Instructions to follow:
Every line below between the one holding "semTagrd p f s" and the one holding "semMcall p f s", inclusive, should be copied exactly, and no other line.

Exercise inputs:
-- ==== Sys2Proof/Machine/Slots.lean ====
section
/-!
DEFINITION. The meaning of every slot operation inside a bundle (`semOf`), and of its word executed by itself
(`execAdd` and the others): the checks of spec/03 R89 and R90 on that word, then its effect.
-/

namespace Sys2Proof.Machine

open Sys2Proof

/-- What a slot operation of the bundle being issued comes to (spec/03 R77). An event is none. -/
def semOf (i : Instr) (s : State) : SlotRes :=
  match i with
  | .br p f => semBr p f s
  | .jmp p f => semJmp p f s
  | .call p f => semCall p f s
  | .callc p f => semCallc p f s
  | .ret p f => semRet p f s
  | .loop p f => semLoop p f s
  | .loopd p f => semLoopd p f s
  | .loopx p f => semLoopx p f s
  | .fork p f => semFork p f s
  | .forkr p f => semForkr p f s
  | .join p f => semJoin p f s
  | .take p f => semTake p f s
  | .retire p f => semRetire p f s
  | .retireT p f => semRetireT p f s
  | .yield p f => semYield p f s
  | .fget p f => semFget p f s
  | .fput p f => semFput p f s
  | .phase p f => semPhase p f s
  | .binit p f => semBinit p f s
  | .barrive p f => semBarrive p f s
  | .bwait p f => semBwait p f s
  | .frd p f => semFrd p f s
  | .lvlrd p f => semLvlrd p f s
  | .emrd p f => semEmrd p f s
  | .srd p f => semSrd p f s
  | .swr p f => semSwr p f s
  | .ecall p f => semEcall p f s
  | .trap p f => semTrap p f s
  | .uret p f => semUret p f s
  | .dbrk p f => semDbrk p f s
  | .tkwait p f => semTkwait p f s
  | .cli p f => semCli p f s
  | .clui p f => semClui p f s
  | .cadd p f => semCadd p f s
  | .csub p f => semCsub p f s
  | .cmul p f => semCmul p f s
  | .cand p f => semCand p f s
  | .cor p f => semCor p f s
  | .cxor p f => semCxor p f s
  | .csll p f => semCsll p f s
  | .csrl p f => semCsrl p f s
  | .csra p f => semCsra p f s
  | .ccmp p f => semCcmp p f s
  | .cmov p f => semCmov p f s
  | .cpset p f => semCpset p f s
  | .cpget p f => semCpget p f s
  | .add p f => semAdd p f s
  | .sub p f => semSub p f s
  | .mul p f => semMul p f s
  | .mulh p f => semMulh p f s
  | .div p f => semDiv p f s
  | .rem p f => semRem p f s
  | .and p f => semAnd p f s
  | .or p f => semOr p f s
  | .xor p f => semXor p f s
  | .sll p f => semSll p f s
  | .srl p f => semSrl p f s
  | .sra p f => semSra p f s
  | .min p f => semMin p f s
  | .max p f => semMax p f s
  | .abs p f => semAbs p f s
  | .clz p f => semClz p f s
  | .popc p f => semPopc p f s
  | .ext p f => semExt p f s
  | .xtr p f => semXtr p f s
  | .ins p f => semIns p f s
  | .li p f => semLi p f s
  | .lea p f => semLea p f s
  | .cmp p f => semCmp p f s
  | .sel p f => semSel p f s
  | .pand p f => semPand p f s
  | .por p f => semPor p f s
  | .pxor p f => semPxor p f s
  | .pset p f => semPset p f s
  | .pget p f => semPget p f s
  | .xfer p f => semXfer p f s
  | .fadd p f => semFadd p f s
  | .fsub p f => semFsub p f s
  | .fmul p f => semFmul p f s
  | .fma p f => semFma p f s
  | .fdiv p f => semFdiv p f s
  | .fmin p f => semFmin p f s
  | .fmax p f => semFmax p f s
  | .fcmp p f => semFcmp p f s
  | .fcvt p f => semFcvt p f s
  | .icvt p f => semIcvt p f s
  | .kld p f => semKld p f s
  | .kmov p f => semKmov p f s
  | .kbind p f => semKbind p f s
  | .kfmt p f => semKfmt p f s
  | .kadd p f => semKadd p f s
  | .ksub p f => semKsub p f s
  | .kli p f => semKli p f s
  | .kclr p f => semKclr p f s
  | .ld p f => semLd p f s
  | .st p f => semSt p f s
  | .vld p f => semVld p f s
  | .vst p f => semVst p f s
  | .vlds p f => semVlds p f s
  | .vsts p f => semVsts p f s
  | .vldx p f => semVldx p f s
  | .vstx p f => semVstx p f s
  | .gath p f => semGath p f s
  | .scat p f => semScat p f s
  | .fld p f => semFld p f s
  | .fst p f => semFst p f s
  | .fldv p f => semFldv p f s
  | .fstv p f => semFstv p f s
  | .spill p f => semSpill p f s
  | .fill p f => semFill p f s
  | .vspill p f => semVspill p f s
  | .vfill p f => semVfill p f s
  | .amo p f => semAmo p f s
  | .amocas p f => semAmocas p f s
  | .probe p f => semProbe p f s
  | .cwb p f => semCwb p f s
  | .cinv p f => semCinv p f s
  | .cwbi p f => semCwbi p f s
  | .qfence p f => semQfence p f s
  | .vldb p f => semVldb p f s
  | .tag p f => semTag p f s
  | .tagrd p f => semTagrd p f s
  | .vadd p f => semVadd p f s
  | .vsub p f => semVsub p f s
  | .vmul p f => semVmul p f s
  | .vmulh p f => semVmulh p f s
  | .vfma p f => semVfma p f s
  | .vfms p f => semVfms p f s
  | .vfnma p f => semVfnma p f s
  | .vmin p f => semVmin p f s
  | .vmax p f => semVmax p f s
  | .vabs p f => semVabs p f s
  | .vneg p f => semVneg p f s
  | .vadds p f => semVadds p f s
  | .vsubs p f => semVsubs p f s
  | .vand p f => semVand p f s
  | .vor p f => semVor p f s
  | .vxor p f => semVxor p f s
  | .vsll p f => semVsll p f s
  | .vsrl p f => semVsrl p f s
  | .vsra p f => semVsra p f s
  | .vclz p f => semVclz p f s
  | .vpopc p f => semVpopc p f s
  | .vcmp p f => semVcmp p f s
  | .vsel p f => semVsel p f s
  | .vmov p f => semVmov p f s
  | .vli p f => semVli p f s
  | .vext p f => semVext p f s
  | .vcvt p f => semVcvt p f s
  | .vrnd p f => semVrnd p f s
  | .vscale p f => semVscale p f s
  | .vrcp p f => semVrcp p f s
  | .vrsqrt p f => semVrsqrt p f s
  | .vexp2 p f => semVexp2 p f s
  | .vlog2 p f => semVlog2 p f s
  | .vred p f => semVred p f s
  | .vscan p f => semVscan p f s
  | .vperm p f => semVperm p f s
  | .vbcast p f => semVbcast p f s
  | .vrot p f => semVrot p f s
  | .vslide p f => semVslide p f s
  | .viota p f => semViota p f s
  | .vpack p f => semVpack p f s
  | .vunpack p f => semVunpack p f s
  | .vdot p f => semVdot p f s
  | .vdotsu p f => semVdotsu p f s
  | .vpset p f => semVpset p f s
  | .vpget p f => semVpget p f s
  | .vfirst p f => semVfirst p f s
  | .mcall p f => semMcall p f s
  | .mpset p f => semMpset p f s
  | .mload p f => semMload p f s
  | .smcopy p f => semSmcopy p f s
  | .ncopy p f => semNcopy p f s
  | .egath p f => semEgath p f s
  | .escat p f => semEscat p f s
  | .mcast p f => semMcast p f s
  | .mcastb p f => semMcastb p f s
  | .coll p f => semColl p f s
  | .tnld p f => semTnld p f s
  | .tnst p f => semTnst p f s
  | .tnpf p f => semTnpf p f s
  | .emit p f => semEmit p f s
  | .estat p f => semEstat p f s
  | .accld p f => semAccld p f s
  | .accst p f => semAccst p f s
  | .adrain p f => semAdrain p f s
  | .aclr p f => semAclr p f s
  | .ecancel p f => semEcancel p f s
  | .ebar p f => semEbar p f s
  | _ => .illegal

/-- BR (R109), its word alone. -/
def execBr (p : Pos) (f : Fields) (s : State) : Host.Outcome State Fault Refusal :=
  runSlot (.br p f) p f (semBr p f s) s

/-- JMP (R109), its word alone. -/
def execJmp (p : Pos) (f : Fields) (s : State) : Host.Outcome State Fault Refusal :=
  runSlot (.jmp p f) p f (semJmp p f s) s

/-- CALL (R109), its word alone. -/
def execCall (p : Pos) (f : Fields) (s : State) : Host.Outcome State Fault Refusal :=
  runSlot (.call p f) p f (semCall p f s) s

/-- CALLC (R109), its word alone. -/
def execCallc (p : Pos) (f : Fields) (s : State) : Host.Outcome State Fault Refusal :=
  runSlot (.callc p f) p f (semCallc p f s) s

/-- RET (R109), its word alone. -/
def execRet (p : Pos) (f : Fields) (s : State) : Host.Outcome State Fault Refusal :=
  runSlot (.ret p f) p f (semRet p f s) s

/-- LOOP (R110), its word alone. -/
def execLoop (p : Pos) (f : Fields) (s : State) : Host.Outcome State Fault Refusal :=
  runSlot (.loop p f) p f (semLoop p f s) s

/-- LOOPD (R111), its word alone. -/
def execLoopd (p : Pos) (f : Fields) (s : State) : Host.Outcome State Fault Refusal :=
  runSlot (.loopd p f) p f (semLoopd p f s) s

/-- LOOPX (R112), its word alone. -/
def execLoopx (p : Pos) (f : Fields) (s : State) : Host.Outcome State Fault Refusal :=
  runSlot (.loopx p f) p f (semLoopx p f s) s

Written solution:
  | .tagrd p f => semTagrd p f s
  | .vadd p f => semVadd p f s
  | .vsub p f => semVsub p f s
  | .vmul p f => semVmul p f s
  | .vmulh p f => semVmulh p f s
  | .vfma p f => semVfma p f s
  | .vfms p f => semVfms p f s
  | .vfnma p f => semVfnma p f s
  | .vmin p f => semVmin p f s
  | .vmax p f => semVmax p f s
  | .vabs p f => semVabs p f s
  | .vneg p f => semVneg p f s
  | .vadds p f => semVadds p f s
  | .vsubs p f => semVsubs p f s
  | .vand p f => semVand p f s
  | .vor p f => semVor p f s
  | .vxor p f => semVxor p f s
  | .vsll p f => semVsll p f s
  | .vsrl p f => semVsrl p f s
  | .vsra p f => semVsra p f s
  | .vclz p f => semVclz p f s
  | .vpopc p f => semVpopc p f s
  | .vcmp p f => semVcmp p f s
  | .vsel p f => semVsel p f s
  | .vmov p f => semVmov p f s
  | .vli p f => semVli p f s
  | .vext p f => semVext p f s
  | .vcvt p f => semVcvt p f s
  | .vrnd p f => semVrnd p f s
  | .vscale p f => semVscale p f s
  | .vrcp p f => semVrcp p f s
  | .vrsqrt p f => semVrsqrt p f s
  | .vexp2 p f => semVexp2 p f s
  | .vlog2 p f => semVlog2 p f s
  | .vred p f => semVred p f s
  | .vscan p f => semVscan p f s
  | .vperm p f => semVperm p f s
  | .vbcast p f => semVbcast p f s
  | .vrot p f => semVrot p f s
  | .vslide p f => semVslide p f s
  | .viota p f => semViota p f s
  | .vpack p f => semVpack p f s
  | .vunpack p f => semVunpack p f s
  | .vdot p f => semVdot p f s
  | .vdotsu p f => semVdotsu p f s
  | .vpset p f => semVpset p f s
  | .vpget p f => semVpget p f s
  | .vfirst p f => semVfirst p f s
  | .mcall p f => semMcall p f s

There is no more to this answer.